Lately I’ve been refactoring lots of code (both mine and others’), much of it Javascript. These areas of the code make up core features of the application. But I found myself writing them like stand-alone projects with hooks for the larger application. They may not be useful stand-alone projects, but I’ve found the mindset very helpful during development.

I am by no means suggesting that this mindset is anything new and extraordinary. But for whatever it’s worth, I’ve decided to outline my rational here.

Easier for yourself and others to read/maintain

By isolating specific features as self-contained libraries, another developer (or yourself in six months) will have a much easier time grasping 1) what they do, and 2) how everything interacts.

This is similar to some of the rational behind object-oriented programming. I guess there’s some overlap, but this goes beyond encapsulating behavior inside of objects. It encourages you to think of your application code as a collection of discrete feature components. Feature-oriented design?

May help you find an existing library

By mentally breaking down new functionality into discrete features, you may discover an existing library that covers one of them. Yay!

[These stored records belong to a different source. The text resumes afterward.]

/-- A unit's step goes on with an HMAC or ends it (R167). -/
theorem unitStep {s : State} {u : UnitId} (h : (s.unit u).MacJob s.pk src len m j)
    (hm : memRead s src 0 len.toNat = m) :
    ((Machine.unitStep u s).unit u).MacJob s.pk src len m (j + 1) ∨
    (j + 1 = nblocks (64 + m.length) + 2 ∧ ((Machine.unitStep u s).unit u).phase = .done ∧
      ((Machine.unitStep u s).unit u).tag = hmacPk m s.pk) := by
  have hc := unitStep_continues u s
  have hsrc := hc.src.trans h.src
  have hblen := hc.blen.trans h.blen
  have hbody : body s u = m := by rw [body, h.src, h.blen, hm]
  rcases h.stage with ⟨hp, hblock⟩ | ⟨hp, hidig, k, rfl, hblock⟩
  · have hstep := unitStep_of_inner hp (hbody ▸ hblock)
    rw [hbody] at hstep
    rcases hstep with hinner | ⟨hlast, hp', hidig, hstart⟩
    · exact .inl ⟨hsrc, hblen, .inl hinner⟩
    · exact .inl ⟨hsrc, hblen, .inr ⟨hp', hidig, 0, hlast, hstart _⟩⟩
  · have hstep := unitStep_of_outer hp (hidig ▸ hblock)
    rw [hidig] at hstep
    rcases hstep with ⟨hp', hidig', hblock'⟩ | ⟨hlast, hd, htag⟩
    · exact .inl ⟨hsrc, hblen, .inr ⟨hp', hidig', k + 1, Nat.add_assoc .., hblock'⟩⟩
    · exact .inr ⟨by rw [Nat.add_assoc, hlast]; rfl, hd, htag⟩

end HashUnit.MacJob

/-- StartHmac begins the job (R150). -/
theorem macJob_startHmac (s : State) (u : UnitId) (src : Space) (len : Word) (pk : PaddedKey) (m : List Byte) :
    ((startHmac u src len s).unit u).MacJob pk src len m 0 := by
  rw [startHmac, startJob, unit_setUnit_self]
  exact ⟨rfl, rfl, .inl ⟨rfl, .of_start _ rfl rfl⟩⟩

/-- After `k` steps of its own a unit has made `k` steps of its HMAC (R167). -/
theorem macJob_iterate {s : State} {u : UnitId} {src : Space} {len : Word} {m : List Byte}
    (h : (s.unit u).MacJob s.pk src len m 0) (hm : memRead s src 0 len.toNat = m) {k : Nat}
    (hk : k < nblocks (64 + m.length) + 2) : (((unitStep u)^[k] s).unit u).MacJob s.pk src len m k := by
  induction k with
  | zero => exact h
  | succ k ih =>
    have hread := (memRead_iterate_unitStep s u k src 0 len.toNat).trans hm
    have hpk : ((unitStep u)^[k] s).pk = s.pk := by rw [iterate_unitStep_eq_setUnit, setUnit_pk]
    have hjob := ih (by omega)
    rw [← hpk] at hjob ⊢
    rw [Function.iterate_succ_apply']
    exact (hjob.unitStep hread).resolve_right fun ⟨he, _⟩ => by omega

/-- Settles O39: all steps but the last leave the job in phase `INNER` or `OUTER`, and the last ends it. -/
theorem hmacJobComputesTheTag : Obligations.HmacJobComputesTheTag := by
  intro s u src blen run n
  obtain ⟨m, hm⟩ : ∃ m, memRead s src 0 blen.toNat = m := ⟨_, rfl⟩
  have hlen : m.length = blen.toNat := hm ▸ length_memRead ..
  have hread : memRead (startHmac u src blen s) src 0 blen.toNat = m := (memRead_setUnit ..).trans hm
  have hpk : (startHmac u src blen s).pk = s.pk := setUnit_pk ..
  have hjob : ∀ k, k < n → ((run k).unit u).MacJob s.pk src blen m k := fun k hk =>
    hpk ▸ macJob_iterate (macJob_startHmac s u src blen _ m) hread (hlen ▸ hk)
  refine ⟨fun k hk => (hjob k hk).phase, ?_⟩
  obtain ⟨i, hi⟩ : ∃ i, n = i + 1 := ⟨_, rfl⟩
  have hrunPk : (run i).pk = s.pk :=
    ((congrArg State.pk (iterate_unitStep_eq_setUnit ..)).trans (setUnit_pk ..)).trans hpk
  have hlast := (hrunPk ▸ hjob i (by omega)).unitStep ((memRead_iterate_unitStep ..).trans hread)
  have hrun : run n = unitStep u (run i) := by rw [hi]; exact Function.iterate_succ_apply' ..
  rw [hrun, hm, ← hrunPk]
  rcases hlast with hjob' | ⟨_, hdone⟩
  · have hlt := hjob'.lt
    rw [hlen] at hlt
    omega
  · exact hdone

/-! ## The CTRL steps of KEYNORM and HMAC -/

/-- A command that normalises a key (R162). -/
def NormalisesKey (i : Instr) : Prop := i = .keynorm ∨ i = .hmac ∨ i = .mac

section
variable {i : Instr} {s : State} (hi : NormalisesKey i) (ho : s.status.lastop = i.opcode)
include hi ho

theorem exec_keyed_of_exec (hp : s.phase = .exec) : exec i s = .next (keyNormFirst s) := by
  rcases hi with rfl | rfl | rfl <;>
    simp only [exec, execKeynorm, execHmac, execMac, hp, (runs_eq_true _ s).2 ho, if_true]

theorem exec_keyed_of_knhash (hp : s.phase = .knhash) : exec i s = .next (keyNormSecond s) := by
  rcases hi with rfl | rfl | rfl <;>
    simp only [exec, execKeynorm, execHmac, execMac, hp, (runs_eq_true _ s).2 ho, if_true]

end

theorem exec_keynorm_of_kndone {s : State} (hp : s.phase = .kndone) (ho : s.status.lastop = Instr.keynorm.opcode) :
    exec .keynorm s = .next (complete s) := by
  simp only [exec, execKeynorm, hp, (runs_eq_true .keynorm s).2 ho, if_true]

theorem exec_hmac_of_kndone {s : State} (hp : s.phase = .kndone) (ho : s.status.lastop = Instr.hmac.opcode) :
    exec .hmac s = .next (hmacStart s) := by
  simp only [exec, execHmac, hp, (runs_eq_true .hmac s).2 ho, if_true]

theorem exec_hmac_of_run {s : State} (hp : s.phase = .run) (ho : s.status.lastop = Instr.hmac.opcode) :
    exec .hmac s = .next (collect s) := by
  simp only [exec, execHmac, hp, (runs_eq_true .hmac s).2 ho, if_true]

theorem keyNormFirst_of_le {s : State} (h : s.klen.toNat ≤ 64) :
    keyNormFirst s = { s with pk := padKey (keyOperand s), phase := .kndone } := if_pos h

theorem keyNormFirst_of_gt {s : State} (h : 64 < s.klen.toNat) :
    keyNormFirst s = { startHash .u1 .key s.klen s with phase := .knhash } := if_neg (Nat.not_le.2 h)

theorem keyNormSecond_of_done {s : State} (h : s.hu1.phase = .done) :
    keyNormSecond s = { releaseUnit .u1 s with pk := padKeyDigest s.hu1.tag, phase := .kndone } := if_pos h

/-- Settles O34: the steps KN-1, for a short and a long key, and KN-2. -/
theorem keyNormalisationSteps : Obligations.KeyNormalisationSteps := by
  refine fun i s hi ho => ⟨fun hp hk => ?_, fun hp hk => ?_, fun hp hd => ?_⟩
  · rw [exec_keyed_of_exec hi ho hp, keyNormFirst_of_le hk, padKey, keyOperand, length_memRead]
  · rw [exec_keyed_of_exec hi ho hp, keyNormFirst_of_gt hk]
    rfl
  · rw [exec_keyed_of_knhash hi ho hp, keyNormSecond_of_done hd]
    rfl

/-- Settles O35: the completion of KEYNORM, and the job start and the collection of HMAC. -/
theorem keynormAndHmacSteps : Obligations.KeynormAndHmacSteps := by
  refine fun s => ⟨fun hp ho => ?_, fun hp ho => ?_, fun hp ho hd => ?_⟩
  · rw [exec_keynorm_of_kndone hp ho]
    rfl
  · rw [exec_hmac_of_kndone hp ho]
    rfl
  · rw [exec_hmac_of_run hp ho, collect_of_done hd]
    rfl

end Sys2Proof.Machine

/-! # Runs told move by move -/

namespace Sys2Proof.Machine

/-! ## The next move of a run -/

/-- From `s` the run takes `n` moves of the core and is then at rest in a state with `R`, whatever HOST does meanwhile
and whichever of the enabled agents takes each move (spec/44_mac.md R211). -/
inductive LeadsTo (R : State → Prop) : Nat → State → Prop
  | ended {s : State} (hp : s.phase = .idle) (hR : ∀ t, SameCore s t → R t) : LeadsTo R 0 s
  | move {n : Nat} {s : State} (hp : s.phase ≠ .idle) (hb : s.status.busy = true)
      (hen : ∃ a, a ≠ .host ∧ enabled s a = true)
      (hnext : ∀ t u a, SameCore s t → a ≠ .host → enabled s a = true → Machine.move a t = .next u → LeadsTo R n u) :
      LeadsTo R (n + 1) s

namespace SameCore

variable {s t : State} (h : SameCore s t)
include h

theorem phase : t.phase = s.phase := by obtain ⟨o, rfl⟩ := h; rfl
theorem busy : t.status.busy = s.status.busy := by obtain ⟨o, rfl⟩ := h; rfl
theorem lastop : t.status.lastop = s.status.lastop := by obtain ⟨o, rfl⟩ := h; rfl

end SameCore

namespace LeadsTo

variable {R : State → Prop} {n : Nat} {s : State}

theorem sameCore {t : State} (h : LeadsTo R n s) (hst : SameCore s t) : LeadsTo R n t := by
  cases h with
  | ended hp hR => exact .ended (hst.phase.trans hp) fun u hu => hR u (hst.trans hu)
  | move hp hb hen hnext =>
    refine .move (hst.phase ▸ hp) (hst.busy.trans hb) ?_ fun u v a hu ha hen hm =>
      hnext u v a (hst.trans hu) ha ((hst.enabled_eq ha).symm.trans hen) hm
    obtain ⟨a, ha, hen⟩ := hen
    exact ⟨a, ha, (hst.enabled_eq ha).trans hen⟩

/-- Such a run has a plan: the states that lead to `R`, with the number of their moves. -/
theorem plan (R : State → Prop) : RunPlan (LeadsTo R) where
  ended _ h := by cases h with | ended hp _ => exact hp
  inRun _ _ h := by cases h with | move hp hb _ _ => exact ⟨hp, hb⟩
  sameCore _ _ _ h hst := h.sameCore hst
  enabled _ _ h := by cases h with | move _ _ hen _ => exact hen
  move _ s u a h ha hen hm := by cases h with | move _ _ _ hnext => exact hnext s u a (.refl s) ha hen hm

theorem runsTo {result : State → State} (h : ∃ n, LeadsTo (fun t => t = result t) n s) (hr : NoReset s) :
    RunsTo s result := by
  obtain ⟨n, h⟩ := h
  exact (plan _).runsTo h hr fun t ht => by cases ht with | ended _ hR => exact hR t (.refl t)

/-- A move of CTRL alone: no unit has a job. -/
theorem of_ctrl {i : Instr} (hb : s.status.busy = true) (ho : s.status.lastop = i.opcode)
    (hen : ctrlEnabled s = true) (hunits : ∀ u, (s.unit u).active = false)
    (hnext : ∀ t, SameCore s t → ∃ u, exec i t = .next u ∧ LeadsTo R n u) : LeadsTo R (n + 1) s := by
  have hp : s.phase ≠ .idle := fun hp => by simp [ctrlEnabled, hp] at hen
  refine .move hp hb ⟨.ctrl, nofun, hen⟩ fun t v a hst ha hena hm => ?_
  rcases a with _ | _ | u
  · exact absurd rfl ha
  · obtain ⟨u, hu, hlead⟩ := hnext t hst
    rw [Machine.move_ctrl (hst.phase ▸ hp) (hst.lastop.trans ho), hu] at hm
    cases hm
    exact hlead
  · exact nomatch hena.symm.trans (hunits u)

/-- A move of HU1 alone: CTRL waits, and the other units have no job. -/
theorem of_hu1 (hp : s.phase ≠ .idle) (hb : s.status.busy = true) (hctrl : ctrlEnabled s = false)
    (h1 : s.hu1.active = true) (h2 : s.hu2.active = false) (h3 : s.hu3.active = false)
    (hnext : ∀ t, SameCore s t → LeadsTo R n (unitStep .u1 t)) : LeadsTo R (n + 1) s := by
  refine .move hp hb ⟨.hu .u1, nofun, h1⟩ fun t v a hst ha hena hm => ?_
  rcases a with _ | _ | u
  · exact absurd rfl ha
  · exact nomatch hena.symm.trans hctrl
  · cases u with
    | u1 => cases hm; exact hnext t hst
    | u2 => exact nomatch hena.symm.trans h2
    | u3 => exact nomatch hena.symm.trans h3

end LeadsTo

/-! ## A job of HU1 -/

/-- CTRL waits for HU1 in these phases (spec/45_system.md R221). -/
def Phase.AwaitsHu1 (ph : Phase) : Prop := ph = .knhash ∨ ph = .run ∨ ph = .final

theorem ctrlEnabled_of_awaitsHu1 {s : State} (h : s.phase.AwaitsHu1) :
    ctrlEnabled s = decide (s.hu1.phase = .done) := by
  rcases h with h | h | h <;> simp only [ctrlEnabled, h]

theorem Phase.AwaitsHu1.ne_idle {ph : Phase} (h : ph.AwaitsHu1) : ph ≠ .idle := by
  rcases h with rfl | rfl | rfl <;> decide

/-- HU1 and no other unit works for the command in progress in `s`, which is `i`. -/
structure Hu1Run (i : Instr) (s : State) : Prop where
  busy : s.status.busy = true
  lastop : s.status.lastop = i.opcode
  hu2 : s.hu2.phase = .idle
  hu3 : s.hu3.phase = .idle

theorem Hu1Run.inactive {i : Instr} {s : State} (h : Hu1Run i s) (h1 : s.hu1.phase = .idle ∨ s.hu1.phase = .done)
    (u : UnitId) : (s.unit u).active = false := by
  cases u with
  | u1 => exact active_eq_false h1
  | u2 => exact active_eq_false (.inl h.hu2)
  | u3 => exact active_eq_false (.inl h.hu3)

theorem Hu1Run.withHu1 {i : Instr} {s : State} (h : Hu1Run i s) (ph : Phase) (x : HashUnit) :
    Hu1Run i (s.withHu1 ph x) := ⟨h.busy, h.lastop, h.hu2, h.hu3⟩

/-- A step of CTRL while HU1 has no job in progress. -/
theorem Hu1Run.leadsTo_ctrl {i : Instr} {s : State} (hs : Hu1Run i s) (h1 : s.hu1.phase = .idle ∨ s.hu1.phase = .done)
    (hen : ctrlEnabled s = true) {R : State → Prop} {n : Nat}
    (hnext : ∀ o, ∃ u, exec i (s.withOutside o) = .next u ∧ LeadsTo R n u) : LeadsTo R (n + 1) s :=
  .of_ctrl hs.busy hs.lastop hen (hs.inactive h1) fun _ ⟨o, ht⟩ => ht ▸ hnext o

You could release it, become wildly popular, and ride your success on to fame and fortune

More realistically, three other people will use it, say “thanks”, and you will pat yourself on the back. But that still feels nice.

Concrete example

One of my personal projects has a feature similar to Google’s chat windows in Gmail. While adding support for EventSource I refactored the whole of it. When I finished, a library had emerged for controlling pop-up chat window UI and message events. Boom.

Will I release it? I don’t know; it would need a little more work to be truly useful outside my app. But it’s so much nicer to work with now.

This road may lead to madness

Obviously this can be taken too far. At a previous employer I was part of a team writing an internal-only application. Early on there was some high-level discussion that it could be useful to others, and that we may open-source it. As time went on we realized that open-sourcing the code was increasingly unlikely, for a variety of reasons. Nevertheless we strove to make the application business-rule agnostic and configurable to a fault. In my opinion, the result was a product that could have been better for our users.

So don’t do that. Don’t think, “I’ll write this so that anyone could use it anywhere!” Instead think, “If I found this feature this on Github, how would I want it to integrate with my app?” You may still end up with a library to release. But if not, it’s okay; you’ve still written better code for your app.

Discalimer

Some bearded guru who’s 10x the programmer I will ever be has probably written something like this, or something decrying it, 100x more eloquently, in a widely-read tome which I have missed. Please tell me, because I’d love to read it.